WORK REQUIRED: Wherever "dsimp" shows up in the records below, copy the whole line.

Items from a data source:
══════════════════════════════

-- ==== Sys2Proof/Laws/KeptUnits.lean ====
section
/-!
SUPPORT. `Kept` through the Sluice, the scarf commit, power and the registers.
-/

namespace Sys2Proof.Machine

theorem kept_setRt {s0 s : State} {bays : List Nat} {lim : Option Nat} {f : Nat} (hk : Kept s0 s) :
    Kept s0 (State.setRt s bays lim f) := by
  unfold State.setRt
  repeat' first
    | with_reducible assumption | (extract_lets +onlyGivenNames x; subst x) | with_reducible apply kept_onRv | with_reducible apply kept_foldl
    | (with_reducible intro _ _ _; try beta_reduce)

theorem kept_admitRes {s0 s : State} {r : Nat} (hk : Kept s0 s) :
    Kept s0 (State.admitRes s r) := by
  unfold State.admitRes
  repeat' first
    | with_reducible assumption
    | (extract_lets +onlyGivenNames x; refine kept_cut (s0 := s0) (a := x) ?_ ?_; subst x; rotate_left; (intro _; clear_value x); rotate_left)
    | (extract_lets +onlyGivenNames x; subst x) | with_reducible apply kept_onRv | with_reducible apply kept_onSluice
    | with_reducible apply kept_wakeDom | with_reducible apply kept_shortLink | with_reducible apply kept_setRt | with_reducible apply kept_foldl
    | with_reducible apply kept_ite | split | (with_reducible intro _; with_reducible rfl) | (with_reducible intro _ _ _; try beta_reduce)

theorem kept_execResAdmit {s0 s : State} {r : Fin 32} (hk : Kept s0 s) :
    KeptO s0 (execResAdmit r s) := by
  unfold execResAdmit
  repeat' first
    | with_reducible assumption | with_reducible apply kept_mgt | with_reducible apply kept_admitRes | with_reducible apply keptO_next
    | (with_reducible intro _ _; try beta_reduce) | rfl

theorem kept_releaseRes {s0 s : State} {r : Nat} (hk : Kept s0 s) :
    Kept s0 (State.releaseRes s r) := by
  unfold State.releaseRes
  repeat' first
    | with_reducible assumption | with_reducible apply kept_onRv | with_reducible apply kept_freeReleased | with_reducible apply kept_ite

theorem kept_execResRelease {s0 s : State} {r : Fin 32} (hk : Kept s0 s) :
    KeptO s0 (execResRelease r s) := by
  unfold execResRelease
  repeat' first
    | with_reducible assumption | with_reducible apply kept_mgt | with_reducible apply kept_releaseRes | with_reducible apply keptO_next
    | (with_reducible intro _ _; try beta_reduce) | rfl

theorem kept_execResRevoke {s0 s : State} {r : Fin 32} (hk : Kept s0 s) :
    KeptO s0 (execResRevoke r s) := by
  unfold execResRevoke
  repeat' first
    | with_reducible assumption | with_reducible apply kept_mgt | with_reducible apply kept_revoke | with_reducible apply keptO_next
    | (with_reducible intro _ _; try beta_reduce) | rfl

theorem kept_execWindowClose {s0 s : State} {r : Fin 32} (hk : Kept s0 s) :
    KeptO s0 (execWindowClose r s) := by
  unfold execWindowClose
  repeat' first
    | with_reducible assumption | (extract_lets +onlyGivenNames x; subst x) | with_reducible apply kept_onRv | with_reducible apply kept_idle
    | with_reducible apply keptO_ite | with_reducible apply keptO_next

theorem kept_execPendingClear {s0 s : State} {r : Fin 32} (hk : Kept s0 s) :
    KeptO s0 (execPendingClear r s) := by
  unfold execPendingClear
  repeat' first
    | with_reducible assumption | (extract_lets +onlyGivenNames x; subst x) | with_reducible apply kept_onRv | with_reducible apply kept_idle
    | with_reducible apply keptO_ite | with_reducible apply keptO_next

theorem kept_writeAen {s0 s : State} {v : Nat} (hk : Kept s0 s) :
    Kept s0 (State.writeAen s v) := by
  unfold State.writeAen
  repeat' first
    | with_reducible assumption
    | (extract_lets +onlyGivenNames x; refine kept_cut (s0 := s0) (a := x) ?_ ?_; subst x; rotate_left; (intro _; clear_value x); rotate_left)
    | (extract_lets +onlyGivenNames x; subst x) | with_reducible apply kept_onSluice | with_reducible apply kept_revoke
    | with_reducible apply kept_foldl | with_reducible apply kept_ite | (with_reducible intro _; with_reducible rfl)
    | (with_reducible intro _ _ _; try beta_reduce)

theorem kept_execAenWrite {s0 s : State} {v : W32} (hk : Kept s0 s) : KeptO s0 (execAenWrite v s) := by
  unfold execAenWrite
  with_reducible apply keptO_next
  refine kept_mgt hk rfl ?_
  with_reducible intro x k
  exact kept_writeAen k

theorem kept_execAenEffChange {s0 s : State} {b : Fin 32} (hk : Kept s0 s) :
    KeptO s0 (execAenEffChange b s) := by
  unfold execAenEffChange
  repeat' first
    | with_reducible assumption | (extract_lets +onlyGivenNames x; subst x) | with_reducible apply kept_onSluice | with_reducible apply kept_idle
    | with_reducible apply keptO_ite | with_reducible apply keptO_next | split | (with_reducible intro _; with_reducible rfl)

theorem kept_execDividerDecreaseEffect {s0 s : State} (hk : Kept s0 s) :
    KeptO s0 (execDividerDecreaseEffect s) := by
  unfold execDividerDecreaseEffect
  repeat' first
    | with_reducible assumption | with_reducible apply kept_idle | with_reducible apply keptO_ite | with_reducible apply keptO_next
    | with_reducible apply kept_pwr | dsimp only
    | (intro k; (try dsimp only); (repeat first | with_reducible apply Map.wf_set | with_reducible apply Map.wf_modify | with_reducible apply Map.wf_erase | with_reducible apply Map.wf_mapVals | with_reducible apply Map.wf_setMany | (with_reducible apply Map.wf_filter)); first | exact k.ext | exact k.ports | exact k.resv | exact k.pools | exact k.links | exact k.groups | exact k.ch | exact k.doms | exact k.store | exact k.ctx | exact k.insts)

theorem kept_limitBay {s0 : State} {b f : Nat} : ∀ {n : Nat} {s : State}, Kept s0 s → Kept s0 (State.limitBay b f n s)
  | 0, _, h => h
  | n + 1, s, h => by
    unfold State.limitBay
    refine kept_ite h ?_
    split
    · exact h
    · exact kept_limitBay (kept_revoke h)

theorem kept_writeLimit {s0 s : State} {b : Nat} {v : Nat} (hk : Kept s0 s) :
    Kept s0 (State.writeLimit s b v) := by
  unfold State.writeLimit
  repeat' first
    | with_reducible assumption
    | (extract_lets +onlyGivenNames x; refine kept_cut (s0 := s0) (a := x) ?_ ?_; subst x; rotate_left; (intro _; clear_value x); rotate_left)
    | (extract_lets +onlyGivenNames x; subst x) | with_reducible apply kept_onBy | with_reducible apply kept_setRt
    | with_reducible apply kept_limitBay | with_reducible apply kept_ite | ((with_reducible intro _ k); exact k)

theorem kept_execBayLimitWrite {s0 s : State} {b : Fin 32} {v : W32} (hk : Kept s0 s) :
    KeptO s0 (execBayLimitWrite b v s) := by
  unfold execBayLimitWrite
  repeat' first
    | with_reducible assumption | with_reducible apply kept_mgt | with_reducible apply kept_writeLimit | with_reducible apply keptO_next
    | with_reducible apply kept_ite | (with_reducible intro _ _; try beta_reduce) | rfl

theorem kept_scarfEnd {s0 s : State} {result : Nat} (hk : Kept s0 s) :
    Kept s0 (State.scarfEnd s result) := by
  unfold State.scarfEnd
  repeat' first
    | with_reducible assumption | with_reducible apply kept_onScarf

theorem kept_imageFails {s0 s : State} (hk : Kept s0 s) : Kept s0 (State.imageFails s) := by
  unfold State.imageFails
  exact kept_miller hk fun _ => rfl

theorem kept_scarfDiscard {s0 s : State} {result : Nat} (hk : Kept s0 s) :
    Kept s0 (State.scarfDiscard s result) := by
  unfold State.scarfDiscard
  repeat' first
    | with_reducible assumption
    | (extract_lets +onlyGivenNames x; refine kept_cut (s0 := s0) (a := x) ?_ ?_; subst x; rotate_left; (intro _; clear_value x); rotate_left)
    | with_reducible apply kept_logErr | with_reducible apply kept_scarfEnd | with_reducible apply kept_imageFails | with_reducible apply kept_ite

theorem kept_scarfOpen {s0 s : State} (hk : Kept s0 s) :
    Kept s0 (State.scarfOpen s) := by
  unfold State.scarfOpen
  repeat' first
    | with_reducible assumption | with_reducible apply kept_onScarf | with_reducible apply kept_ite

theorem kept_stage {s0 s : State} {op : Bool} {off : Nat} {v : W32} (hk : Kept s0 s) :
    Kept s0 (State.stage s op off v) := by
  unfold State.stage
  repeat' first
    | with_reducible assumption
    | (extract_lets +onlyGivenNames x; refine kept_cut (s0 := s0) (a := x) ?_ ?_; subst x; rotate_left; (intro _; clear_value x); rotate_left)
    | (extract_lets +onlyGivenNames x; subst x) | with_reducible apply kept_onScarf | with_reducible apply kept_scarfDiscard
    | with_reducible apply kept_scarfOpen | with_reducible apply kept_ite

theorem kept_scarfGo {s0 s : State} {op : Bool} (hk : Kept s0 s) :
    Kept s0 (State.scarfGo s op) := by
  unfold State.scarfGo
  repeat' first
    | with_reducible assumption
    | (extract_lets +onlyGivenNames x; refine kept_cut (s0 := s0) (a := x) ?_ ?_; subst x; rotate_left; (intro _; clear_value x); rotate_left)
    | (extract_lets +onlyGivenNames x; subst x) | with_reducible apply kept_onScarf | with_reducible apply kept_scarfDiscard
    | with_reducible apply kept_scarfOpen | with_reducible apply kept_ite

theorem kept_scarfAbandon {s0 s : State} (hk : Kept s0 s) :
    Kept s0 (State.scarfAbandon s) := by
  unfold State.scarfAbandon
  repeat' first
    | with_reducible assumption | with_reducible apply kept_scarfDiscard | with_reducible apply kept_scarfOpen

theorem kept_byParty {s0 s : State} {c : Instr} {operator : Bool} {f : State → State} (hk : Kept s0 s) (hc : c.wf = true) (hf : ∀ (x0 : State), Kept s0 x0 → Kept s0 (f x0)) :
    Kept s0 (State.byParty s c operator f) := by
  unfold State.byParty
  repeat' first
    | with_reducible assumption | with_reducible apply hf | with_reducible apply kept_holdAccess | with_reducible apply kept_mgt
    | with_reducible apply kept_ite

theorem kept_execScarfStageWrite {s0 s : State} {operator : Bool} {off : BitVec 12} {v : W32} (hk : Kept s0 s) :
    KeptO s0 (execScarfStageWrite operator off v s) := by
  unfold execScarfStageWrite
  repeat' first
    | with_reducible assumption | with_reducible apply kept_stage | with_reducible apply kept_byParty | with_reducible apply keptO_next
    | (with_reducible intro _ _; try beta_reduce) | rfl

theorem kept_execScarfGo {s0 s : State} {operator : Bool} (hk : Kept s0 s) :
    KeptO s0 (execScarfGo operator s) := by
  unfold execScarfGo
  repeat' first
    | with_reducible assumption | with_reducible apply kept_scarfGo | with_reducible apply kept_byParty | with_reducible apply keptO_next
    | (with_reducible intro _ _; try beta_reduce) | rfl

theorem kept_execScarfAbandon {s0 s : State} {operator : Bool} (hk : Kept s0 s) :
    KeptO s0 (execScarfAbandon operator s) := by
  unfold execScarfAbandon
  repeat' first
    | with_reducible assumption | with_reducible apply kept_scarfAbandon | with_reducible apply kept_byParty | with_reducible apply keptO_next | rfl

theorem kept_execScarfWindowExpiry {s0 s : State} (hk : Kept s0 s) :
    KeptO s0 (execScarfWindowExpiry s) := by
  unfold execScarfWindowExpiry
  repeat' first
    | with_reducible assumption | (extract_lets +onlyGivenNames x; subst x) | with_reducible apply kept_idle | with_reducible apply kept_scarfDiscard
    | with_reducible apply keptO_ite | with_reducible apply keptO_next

══════════════════════════════

TASK OUTPUT:
    | with_reducible apply kept_pwr | dsimp only
    | (intro k; (try dsimp only); (repeat first | with_reducible apply Map.wf_set | with_reducible apply Map.wf_modify | with_reducible apply Map.wf_erase | with_reducible apply Map.wf_mapVals | with_reducible apply Map.wf_setMany | (with_reducible apply Map.wf_filter)); first | exact k.ext | exact k.ports | exact k.resv | exact k.pools | exact k.links | exact k.groups | exact k.ch | exact k.doms | exact k.store | exact k.ctx | exact k.insts)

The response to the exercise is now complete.